1492’de Tanrı’yı aramaya çıkınca kâşifler
Aşıldı denizler, fethedildi bakir karalar
Günlükler yazıldı, zorlandı bütün imkânlar
Bir ırkın çadırlarına sinsice sokuldu kurmacalar.
Güneşe, aya, ağaca, toprağa ve hayvana övgüler dizip
Yaşam felsefesinin en hazininden bedenleriyle geçip
İnançları ve varlıklarıyla vahşi doğayı bile dize getirip
Sonsuz otlaklarda yaşamı kendilerine kardeş seçtiler.
Çelik gibiydi bakışları, mevsimlere direnirken yapıları
Ruhlarındaki yaşam harcıyla asırlara damga vurdular
Uzak ülkelerde geceleri yıldızlar altında uyudular
Duman hasretlerle evrenin özgür dillerini konuştular.

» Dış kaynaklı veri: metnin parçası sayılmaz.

-- ==== Sys2Proof/Machine/Copy.lean ====
section
/-! DEFINITION. The copy engine and the gather unit, completion tags and range locks (R47, R231–R236, R347–R351), and the
acknowledgements of peers (R386–R388). -/

namespace Sys2Proof.Machine

/-! ### Group-wide issue, locks and tags -/

/-- Issue of a group-wide instruction (R47): all 64 threads live and in the gang, else the illegal-convergence trap. -/
def issueWide (s : State) (i : Instr) (k : Gang → State → State × Bool) : Res :=
  issueWith s i .always fun x s =>
    if x.act = allLanes ∧ x.grp.liveMask = allLanes then k x s else (x.trap s 0x06 0 [x.act], false)

/-- A lock to be registered: its space, range and kind (R231). -/
structure Claim where
  space : Option (Nat × Nat)
  lo : Nat
  hi : Nat
  write : Bool
  deriving DecidableEq, Repr

/-- A claim on local memory, and on global memory at a virtual address. -/
def Place.claim (p : Place) (n : Nat) (write : Bool) : Claim :=
  { space := some (p.core, p.team), lo := p.off, hi := p.off + n, write := write }
def globClaim (va : Word64) (n : Nat) (write : Bool) : Claim := { space := none, lo := vaBits va, hi := vaBits va + n, write := write }

/-- Room for claims in the range-lock table of 64 entries (R231). -/
def Core.lockRoom (c : Core) (n : Nat) : Bool := decide (c.locks.length + n ≤ 64)

/-- Register an operation's claims (R231). -/
def Core.claim (c : Core) (id slot ctx : Nat) (l : List Claim) : Core :=
  { c with locks := c.locks ++ l.map fun q => { op := id, slot := slot, space := q.space, ctx := ctx, lo := q.lo, hi := q.hi, write := q.write } }

/-- An operation that must wait for a lock registered before its own, where either writes (R233). -/
def Core.engineBlocked (c : Core) (id : Nat) : Bool :=
  (c.locks.filter fun l => l.op == id).any fun a => c.locks.any fun b =>
    decide (b.op < id) && (a.write || b.write) && b.meets a.space a.ctx a.lo a.hi

/-- Tagged operations of a core in flight (R350). -/
def Core.tagged (c : Core) : List Op := c.ops.filter fun o => o.tag.isSome

/-- A tagged operation waits at issue for one with its tag, or while 64 are in flight (R350). -/
def Core.tagRoom (c : Core) (team : Nat) (tag : Option (Fin 64)) : Bool :=
  match tag with
  | none => true
  | some t => decide (c.tagged.length < 64) && !c.tagged.any fun o => o.team == team && o.tag == some t.val

/-- A tagged operation clears its bit at issue (R350). -/
def Team.clearTag (t : Team) (tag : Option (Fin 64)) : Team :=
  match tag with
  | some n => { t with ready := t.ready &&& ~~~ BitVec.twoPow 64 n.val, justSet := t.justSet &&& ~~~ BitVec.twoPow 64 n.val }
  | none => t

/-- The sealed ranges that a copy's source meets, and that are not being unsealed (R224, R346). -/
def State.sealOf (s : State) (p : Place) (n : Nat) : List (Nat × Nat × Nat) :=
  match s.team? p.core p.team with
  | none => []
  | some t => (t.seals.filter fun q => !q.2.closing && overlaps q.2.loc q.2.len p.off n).map fun q => (p.core, p.team, q.1)

/-- The reference counts of sealed ranges change (R224). -/
def State.refSeal (s : State) (l : List (Nat × Nat × Nat)) (f : Nat → Nat) : State :=
  l.foldl (fun s q => s.modTeam q.1 q.2.1 fun t =>
    match get? t.seals q.2.2 with
    | some x => { t with seals := put t.seals q.2.2 { x with count := f x.count } }
    | none => t) s

/-! ### Issue of copies (R347–R349) -/

def copyTrap (cause : Nat) (a : Word64) : Stop := (0x38, a, [BitVec.ofNat 64 cause])

/-- Copies in flight on a core. -/
def Core.copies (c : Core) : Nat := c.ops.countP fun o => match o.kind with
  | .copy _ => true
  | _ => false

/-- The barrier that a copy names in the team that owns its destination (R167, R171): none where there is none to check; the trap, or
the wait at a peer's object for its `BARINIT`. -/
inductive BarCheck
  | ok (b : Option (Nat × Nat × Nat))
  | trap (e : Stop)
  | wait (b : BarAt)

def State.copyBar (s : State) (x : Gang) (p : Place) (bar : Option (Fin 64)) : BarCheck :=
  match bar with
  | none => .ok none
  | some n =>
    let b : BarAt := { core := p.core, team := p.team, obj := n.val }
    let h : Word32 := BitVec.ofNat 32 n.val
    let o := s.bar b
    if ((s.team? p.core p.team).map (·.nbar)).getD 0 ≤ n.val then .trap (rangeTrap h)
    else if !o.init then (if b.own x then .trap (stateTrap h) else .wait b)
    else if !b.own x && !o.cl then .trap (rangeTrap h)
    else .ok (some (p.core, p.team, n.val))

/-- Read the index array of a gather (R349). -/
def State.gatherRows (s : State) (q : Gather) : List CopyRow :=
  (List.range q.n).map fun k =>
    let i := leNat (s.localBytes { core := q.idx.1, team := q.idx.2.1, off := q.idx.2.2 + 4 * k } 4)
    let g : End := .glob (q.base + BitVec.ofNat 64 (i * q.stride))
    let l : End := .loc q.loc.1 q.loc.2.1 (q.loc.2.2 + k * q.len)
    if q.scatter then { src := l, dst := g, len := q.len } else { src := g, dst := l, len := q.len }

/-- An operation that no lock holds back any longer starts; a gather reads its indices (R233, R349). -/
def State.startEngine (s : State) (core id : Nat) : State :=
  match (s.core core).op? id with
  | none => s
  | some o =>
    if o.started || (s.core core).engineBlocked id then s
    else
      match o.kind with
      | .copy { gather := some q, .. } =>
        match s.readyLocal { core := q.idx.1, team := q.idx.2.1, off := q.idx.2.2 } (4 * q.n) .heldEventPost with
        | (t, false) => t
        | (t, true) =>
          let rows := t.gatherRows q
          t.modCore core fun c => c.modOp id fun o =>
            { o with started := true, kind := o.kind.modCopy fun c => { c with gather := none, rows := rows } }
      | _ => s.modCore core fun c => c.modOp id fun o => { o with started := true }

/-- Put a copy in flight, with its claims and its tag. -/
def State.startCopy (s : State) (x : Gang) (f : FCpy) (c : Copy) (claims : List Claim) : State :=
  let (id, s) := s.take
  let o : Op := { x.op id (.copy c) with tag := f.tag.map (·.val) }
  let s := x.start s o .zero 1 false
  let s := s.modCore x.core fun k => k.claim id x.slot x.grp.ctx claims
  let s := s.modTeam x.core x.grp.team fun t => t.clearTag f.tag
  (s.refSeal c.sealedSrc (· + 1)).startEngine x.core id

Vahşi bir doğayı getirdi sonunda onlara beyaz adamlar
Çıkar hesaplarıyla, toprak sevdalarıyla döndü gözler
Dağların insanlarıydılar, zamanla çöllere sürüldüler
Yüreklerine konukladıkları beyaz adama boyun eğdiler.
İyiydi yüce ruhla araları, ‘oturan boğa’ydı kimi liderleri
Sarıldılar doğaya, seviştiler ırmak boylarında geceleri
Dinlediler konuşan ağaçları, açtılar ulu Manitu’ya ellerini
Nedensiz kovalamacalarla yüreklerinden çalındı gülüşleri.
Bilge duruşlarıyla, özgürlüğe olan aşklarıyla yürüdüler
Soğuk geceler aşarak ölümlerin mezarlarını buldular
Medeniyet diyerek sarıldıkları otlaklarda kayboldular
Kırıldı soyları, vahşi cehennemde sonsuzluğa kavuştular.
Yoklukları çizgilere taşındı bir zaman sonra, yüzdüler kafa
Onlarca batılı kahramana vahşilikleriyle hep hüzünlü şamata
Kovuldular, pusularda vuruldular, öldürüldüler çığlıklar ata ata
Tüketildiler ah beyaz adamların ölüm kusan ateşli silahlarıyla.
Kayıt Tarihi : 27.8.2008 10:08:00
![Yıldız](/Content/img/y_0.png)
![Yıldız](/Content/img/y_0.png)
![Yıldız](/Content/img/y_0.png)
![Yıldız](/Content/img/y_0.png)
![Yıldız](/Content/img/y_0.png)
© Bu şiirin her türlü telif hakkı şairin kendisine ve / veya temsilcilerine aittir.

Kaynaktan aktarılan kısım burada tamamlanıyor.